Your task: After locating the line that contains "def Obligations.LoopRegistersAreChecked : Prop" in the data below, set down exactly that line and each one after it through the line that contains "let p := s.get (R.TILE_LP_PERIOD_P_SET n)", and nothing more.

[Stored items]
■ ■ ■ ■ ■ ■ ■

/-- R248, R250, R257 to R259, R340, R538: setting `TILE_LP_CTL`.ENABLE runs its checks in order and starts the loops from DARKHOLD; clearing it is
refused while the tile is in use; NB, P_SET and the parameter registers take values that pass their checks and refuse others; the crosstalk table
takes writes while XT_EN reads 0. -/
def Obligations.LoopRegistersAreChecked : Prop :=  (∀ (s : State) (n : Fin 20) (v : Word), s.Served → Leaves (.tileLpCtlWrite n v) s fun t =>
    let was := s.flag (R.TILE_LP_CTL_ENABLE n)
    let on := bit v 0
    let nb := bits v 12 8
    let p := s.get (R.TILE_LP_PERIOD_P_SET n)
    let no (u : State) (code : Nat) : State := u.refuse (R.TILE_LP_CTL_REFUSE n) (Ev.loopConfigurationRefused n) code
    let fits : Bool := decide ((4_096 * (32 + 2 * nb) + 24_000) * 20 ≤
      19 * (240_000 * p - if s.get (R.TILE_OWNER_OWNER n) = 1 ∨ s.get (R.TILE_OWNER_OWNER n) = 2 then 19_200 else 0))
    let busy : Prop := s.flag R.EPO_CTL_ENABLE = true ∨ ∃ l, l < 4_096 ∧
      (s.carries (n * 4_096 + l) = true ∨ s.status (n * 4_096 + l) = 1 ∨ s.status (n * 4_096 + l) = 4)
    let checks : List (Bool × Nat) := [(!(decide (1 ≤ p) && decide (p ≤ 8)), Code.CFG_PERIOD_RANGE),
      (!(s.tblValid n && lawId (s.image n true) (s.get (R.TILE_LP_UCODE_LAW_SET n)) != 0), Code.CFG_LOOP_TABLES), (!fits, Code.CFG_FRAME_BUDGET)]
    let inUse : Prop := was = true ∧ on = false ∧ busy
    (inUse → t = no s Code.CFG_TILE_IN_USE) ∧ (¬ inUse → 16 < nb → t = no s Code.CFG_LOOP_PARAM) ∧
    (nb ≤ 16 → was = false → on = true →
      (∀ x, checks.find? (·.1) = some x → t = no ((s.take (R.TILE_LP_CTL n) v).put (R.TILE_LP_CTL_ENABLE n) 0) x.2) ∧
      (checks.find? (·.1) = none → t.flag (R.TILE_LP_CTL_ENABLE n) = true ∧ t.get (R.TILE_LP_CTL_REFUSE n) = 0 ∧
        t.get (R.TILE_LP_PERIOD_P_USE n) = p ∧ t.rd (R.TILE_LP_FN n) = 0 ∧
        (∀ l, l < 4_096 → let e := n * 4_096 + l
          (t.elem e).home = s.cell (posOf e) ∧ (t.elem e).belay = none ∧ (t.elem e).stale = false ∧ t.dsign e = (l % 2 == 1)) ∧
        (∀ e, tileOf e ≠ n.val → t.elem e = s.elem e) ∧ s.Touches t [.fab, .tiles] [R.TILE_LP_CTL n, R.TILE_LP_PERIOD n, R.TILE_LP_FN n])) ∧
    (¬ inUse → nb ≤ 16 → (was = true ∨ on = false) →
      if nb ≠ s.get (R.TILE_LP_CTL_NB n) ∧ fits = false then t = no s Code.CFG_FRAME_BUDGET
      else t = (s.take (R.TILE_LP_CTL n) v).put (R.TILE_LP_CTL_REFUSE n) 0)) ∧
  (∀ (s : State) (n : Fin 20) (v : Word), s.Served → Leaves (.lpPeriodWrite n v) s fun t =>
    let p := bits v 3 0
    let checks : List (Bool × Nat) := [(!(decide (1 ≤ p) && decide (p ≤ 8)), Code.CFG_PERIOD_RANGE),
      (!s.budget250 n p (s.get (R.TILE_LP_CTL_NB n)) 0, Code.CFG_FRAME_BUDGET), (!s.seqFits n (s.activeList n) p, Code.MC_SEQ_BUDGET)]
    (∀ x, checks.find? (·.1) = some x → t = s.refuse (R.TILE_LP_CTL_REFUSE n) (Ev.loopConfigurationRefused n) x.2) ∧
    (checks.find? (·.1) = none → t.get (R.TILE_LP_PERIOD_P_SET n) = p ∧ t.get (R.TILE_LP_CTL_REFUSE n) = 0 ∧
      (s.flag (R.TILE_LP_CTL_ENABLE n) = true →
        t.get (R.TILE_LP_PERIOD_P_USE n) = s.get (R.TILE_LP_PERIOD_P_USE n) ∧ t.tile n = { s.tile n with periodDue := true }) ∧
      (s.flag (R.TILE_LP_CTL_ENABLE n) = false → t.get (R.TILE_LP_PERIOD_P_USE n) = p ∧ t.tile n = s.tile n) ∧
      s.Touches t [.tiles] [R.TILE_LP_PERIOD n, R.TILE_LP_CTL n])) ∧
  (∀ (s : State) (n : Fin 20) (k : Fin 6) (v : Word), s.Served → Leaves (.lpParamWrite n k v) s fun t =>
    let hi := bits v 31 16
    let lo := bits v 15 0
    let a := [R.TILE_LP_GAIN n, R.TILE_LP_DITH n, R.TILE_LP_CLAMP n, R.TILE_LP_PIN n, R.TILE_LP_VHTR n, R.TILE_LP_LOW n].getD k 0
    let ok : Prop := [hi ≤ 0x2000 ∧ lo ≤ 0x1000,
      0x41 ≤ lo ∧ lo ≤ 0x831 ∧ 1 ≤ bits v 31 24 ∧ 2 * lo ≤ s.get (R.TILE_LP_CLAMP_STEP_MAX n),
      1 ≤ hi ∧ 2 * s.get (R.TILE_LP_DITH_DITH_AMP n) ≤ lo, hi ≤ 0x1000, 0x8CA ≤ lo ∧ lo ≤ 0xABE, True].getD k True
    (ok → t = (s.take a v).put (R.TILE_LP_CTL_REFUSE n) 0) ∧
    (¬ ok → t = s.refuse (R.TILE_LP_CTL_REFUSE n) (Ev.loopConfigurationRefused n) Code.CFG_LOOP_PARAM)) ∧
  (∀ (s : State) (e : Fin 81920) (j : Fin 16) (v : Word), s.Served → Leaves (.xtTableWrite e j v) s fun t =>
    let n := tileOf e
    let key := e.val % 4_096 * 16 + j.val
    if s.flag (R.TILE_LP_CTL_XT_EN n) = true then
      t = s.refuse (R.TILE_LP_CTL_REFUSE n) (Ev.loopConfigurationRefused n) Code.CFG_XT_LOCKED
    else
      Tbl.getD (t.tile n).xt key 0 = v &&& 0xCFFF_FFFF ∧ (∀ k, k ≠ key → Tbl.getD (t.tile n).xt k 0 = Tbl.getD (s.tile n).xt k 0) ∧
      t.tile n = { s.tile n with xt := (t.tile n).xt } ∧ t.get (R.TILE_LP_CTL_REFUSE n) = 0 ∧ (∀ m, m ≠ n → t.tile m = s.tile m) ∧
      s.Touches t [.tiles] [R.TILE_LP_CTL n])

/-! ## Loop programs and tuning -/

/-- R264, R267 to R270: LAW_SET is judged against the active image; COMMIT starts the checks, whose first failure refuses it; an accepted one is pending
until the banks exchange at an eligible edge, is cancelled, or times out; each exchange leaves both images as they are. A write to the window goes
to the standby bank, and none is taken while a commit is pending. -/
def Obligations.MicrocodeIsCheckedAndExchanged : Prop :=  (∀ (s : State) (n : Fin 20) (v : Word) (i : Instr), s.Served →
    (i = .ucodeCommit n v ∧ bit v 0 = true ∨ i = .ucodeCancel n v ∧ bit v 1 = true ∨ i = .lawSetWrite n v) → Leaves i s fun t =>
      let law := bits v 5 4
      let b := s.image n true
      let cap := 240_000 * s.get (R.TILE_LP_PERIOD_P_SET n) - if s.get (R.TILE_OWNER_OWNER n) = 1 ∨ s.get (R.TILE_OWNER_OWNER n) = 2 then 19_200 else 0
      let fits : Bool := decide ((4_096 * (lawCost b law 1 + 2 * s.get (R.TILE_LP_CTL_NB n)) + lawCost b law 0) * 20 ≤ 19 * cap)
      let fails : List (Bool × Nat) := [(decide (nMain b ≤ law), Code.CFG_UCODE_INVALID), (!fits, Code.CFG_FRAME_BUDGET)]
      let new : Prop := law ≠ s.get (R.TILE_LP_UCODE_LAW_SET n)
      (∀ x, new → fails.find? (·.1) = some x → t = s.refuse (R.TILE_LP_CTL_REFUSE n) (Ev.commitRefused n) x.2) ∧
      ((new → fails.find? (·.1) = none) →
        t.get (R.TILE_LP_UCODE_LAW_SET n) = law ∧ t.get (R.TILE_LP_UCODE_LAW_USE n) = s.get (R.TILE_LP_UCODE_LAW_USE n) ∧
        t.get (R.TILE_LP_CTL_REFUSE n) = 0 ∧
        t.flag (R.TILE_LP_UCODE_PENDING n) = (s.flag (R.TILE_LP_UCODE_PENDING n) && !bit v 1) ∧
        t.tile n = { s.tile n with checking := if bit v 0 then some s.now else (s.tile n).checking } ∧
        s.Touches t [.tiles] [R.TILE_LP_UCODE n, R.TILE_LP_CTL n])) ∧
  (∀ (s : State) (n : Fin 20) (sigOk : Bool), s.Live → (s.tile n).checking.isSome = true → Leaves (.ucodeCheckDone n sigOk) s fun t =>
    let b := s.image n false
    let law := s.get (R.TILE_LP_UCODE_LAW_SET n)
    let owner := s.get (R.TILE_OWNER_OWNER n)
    let cap := 240_000 * s.get (R.TILE_LP_PERIOD_P_SET n) - if owner = 1 ∨ owner = 2 then 19_200 else 0
    let fails : List (Bool × Nat) := [
      (s.flag (R.TILE_LP_UCODE_PENDING n) || (s.tile n).probe.isSome || (s.tile n).learn.isSome || owner == 1 || owner == 2, Code.CFG_UCODE_BUSY),
      (!imageFormed b, Code.CFG_UCODE_INVALID), (!imageCrc b || !sigOk, Code.CFG_UCODE_INVALID), (decide (nMain b ≤ law), Code.CFG_UCODE_INVALID),
      (decide (19 * cap < (4_096 * (lawCost b law 1 + 2 * s.get (R.TILE_LP_CTL_NB n)) + lawCost b law 0) * 20), Code.CFG_FRAME_BUDGET)]
    t.flag (R.TILE_LP_UCODE_CRC_OK n) = imageCrc b ∧ t.flag (R.TILE_LP_UCODE_SIG_OK n) = sigOk ∧ (t.tile n).checking = none ∧
    t.image n true = s.image n true ∧ t.image n false = b ∧
    (∀ x, fails.find? (·.1) = some x → t.get (R.TILE_LP_CTL_REFUSE n) = x.2 ∧
      t.flag (R.TILE_LP_UCODE_PENDING n) = s.flag (R.TILE_LP_UCODE_PENDING n)) ∧
    (fails.find? (·.1) = none → t.flag (R.TILE_LP_UCODE_PENDING n) = true ∧ t.get (R.TILE_LP_CTL_REFUSE n) = 0 ∧ t.passed n false = true) ∧
    s.Touches t [.tiles, .recorder, .frames] [R.TILE_LP_UCODE n, R.TILE_LP_CTL n]) ∧
  (∀ (s : State) (n : Fin 20), s.Live → s.flag (R.TILE_LP_UCODE_PENDING n) = true → s.tileOwner n = 0 → s.engineServes n = true →
    (∀ tr, tr ∈ s.fab.trans → tr.phase = 0 ∨ s.nextEdge n ≤ tr.e - tr.gb ∨ tr.e ≤ s.nextEdge n) →
    (∀ l, l < 4_096 → s.law (n * 4_096 + l) ≠ 4 ∧ s.law (n * 4_096 + l) ≠ 1) → Leaves (.ucodeExchange n) s fun t =>
      t.t = max s.t (s.nextEdge n * 2 ^ 32) ∧ t.flag (R.TILE_LP_UCODE_PENDING n) = false ∧
      t.image n true = s.image n false ∧ t.image n false = s.image n true ∧
      t.get (R.TILE_LP_UCODE_IMG_VER n) = bankWord (s.image n false) 0 % 2 ^ 16 ∧
      s.Touches t [.time, .recorder, .frames] [R.TILE_LP_UCODE n]) ∧
  (∀ (s : State) (n : Fin 20), s.Live → s.flag (R.TILE_LP_UCODE_PENDING n) = true → 2_000 ≤ (s.tile n).pendingFrames →
    Leaves (.ucodeCommitTimeout n) s fun t =>
      t = (s.put (R.TILE_LP_UCODE_PENDING n) 0).refuse (R.TILE_LP_CTL_REFUSE n) (Ev.commitRefused n) Code.CFG_UCODE_TIMEOUT) ∧
  (∀ (s : State) (n : Fin 20), s.Live → 10 ≤ (s.tile n).abandonRun → s.passed n false = true → Leaves (.ucodeFallback n) s fun t =>
    t.t = max s.t (s.nextEdge n * 2 ^ 32) ∧ t.image n true = s.image n false ∧ t.image n false = s.image n true ∧
    t.get (R.TILE_LP_UCODE_IMG_VER n) = bankWord (s.image n false) 0 % 2 ^ 16 ∧
    (t.tile n).abandonRun = 0 ∧ (t.tile n).probe = none ∧ (t.tile n).learn = none ∧
    s.Touches t [.time, .tiles, .recorder, .frames] [R.TILE_LP_UCODE n, R.TILE_LP_PRB_STS n, R.TILE_LP_XL_CTL n]) ∧
  (∀ (s : State) (n : Fin 20) (k : Fin 32768) (v : Word), s.Served → Leaves (.ucodeWindowWrite n k v) s fun t =>
    if s.flag (R.TILE_LP_UCODE_PENDING n) = true then
      t = s.refuse (R.TILE_LP_CTL_REFUSE n) (Ev.loopConfigurationRefused n) Code.CFG_UCODE_BUSY
    else
      Tbl.getD (t.image n false) k 0 = v ∧ (∀ j, j ≠ k.val → Tbl.getD (t.image n false) j 0 = Tbl.getD (s.image n false) j 0) ∧
      t.image n true = s.image n true ∧ t.flag (R.TILE_LP_UCODE_CRC_OK n) = false ∧ t.flag (R.TILE_LP_UCODE_SIG_OK n) = false ∧
      t.get (R.TILE_LP_CTL_REFUSE n) = 0 ∧ s.Touches t [.tiles] [R.TILE_LP_UCODE n, R.TILE_LP_CTL n])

■ ■ ■ ■ ■ ■ ■

Answer for this exercise:
def Obligations.LoopRegistersAreChecked : Prop :=  (∀ (s : State) (n : Fin 20) (v : Word), s.Served → Leaves (.tileLpCtlWrite n v) s fun t =>
    let was := s.flag (R.TILE_LP_CTL_ENABLE n)
    let on := bit v 0
    let nb := bits v 12 8
    let p := s.get (R.TILE_LP_PERIOD_P_SET n)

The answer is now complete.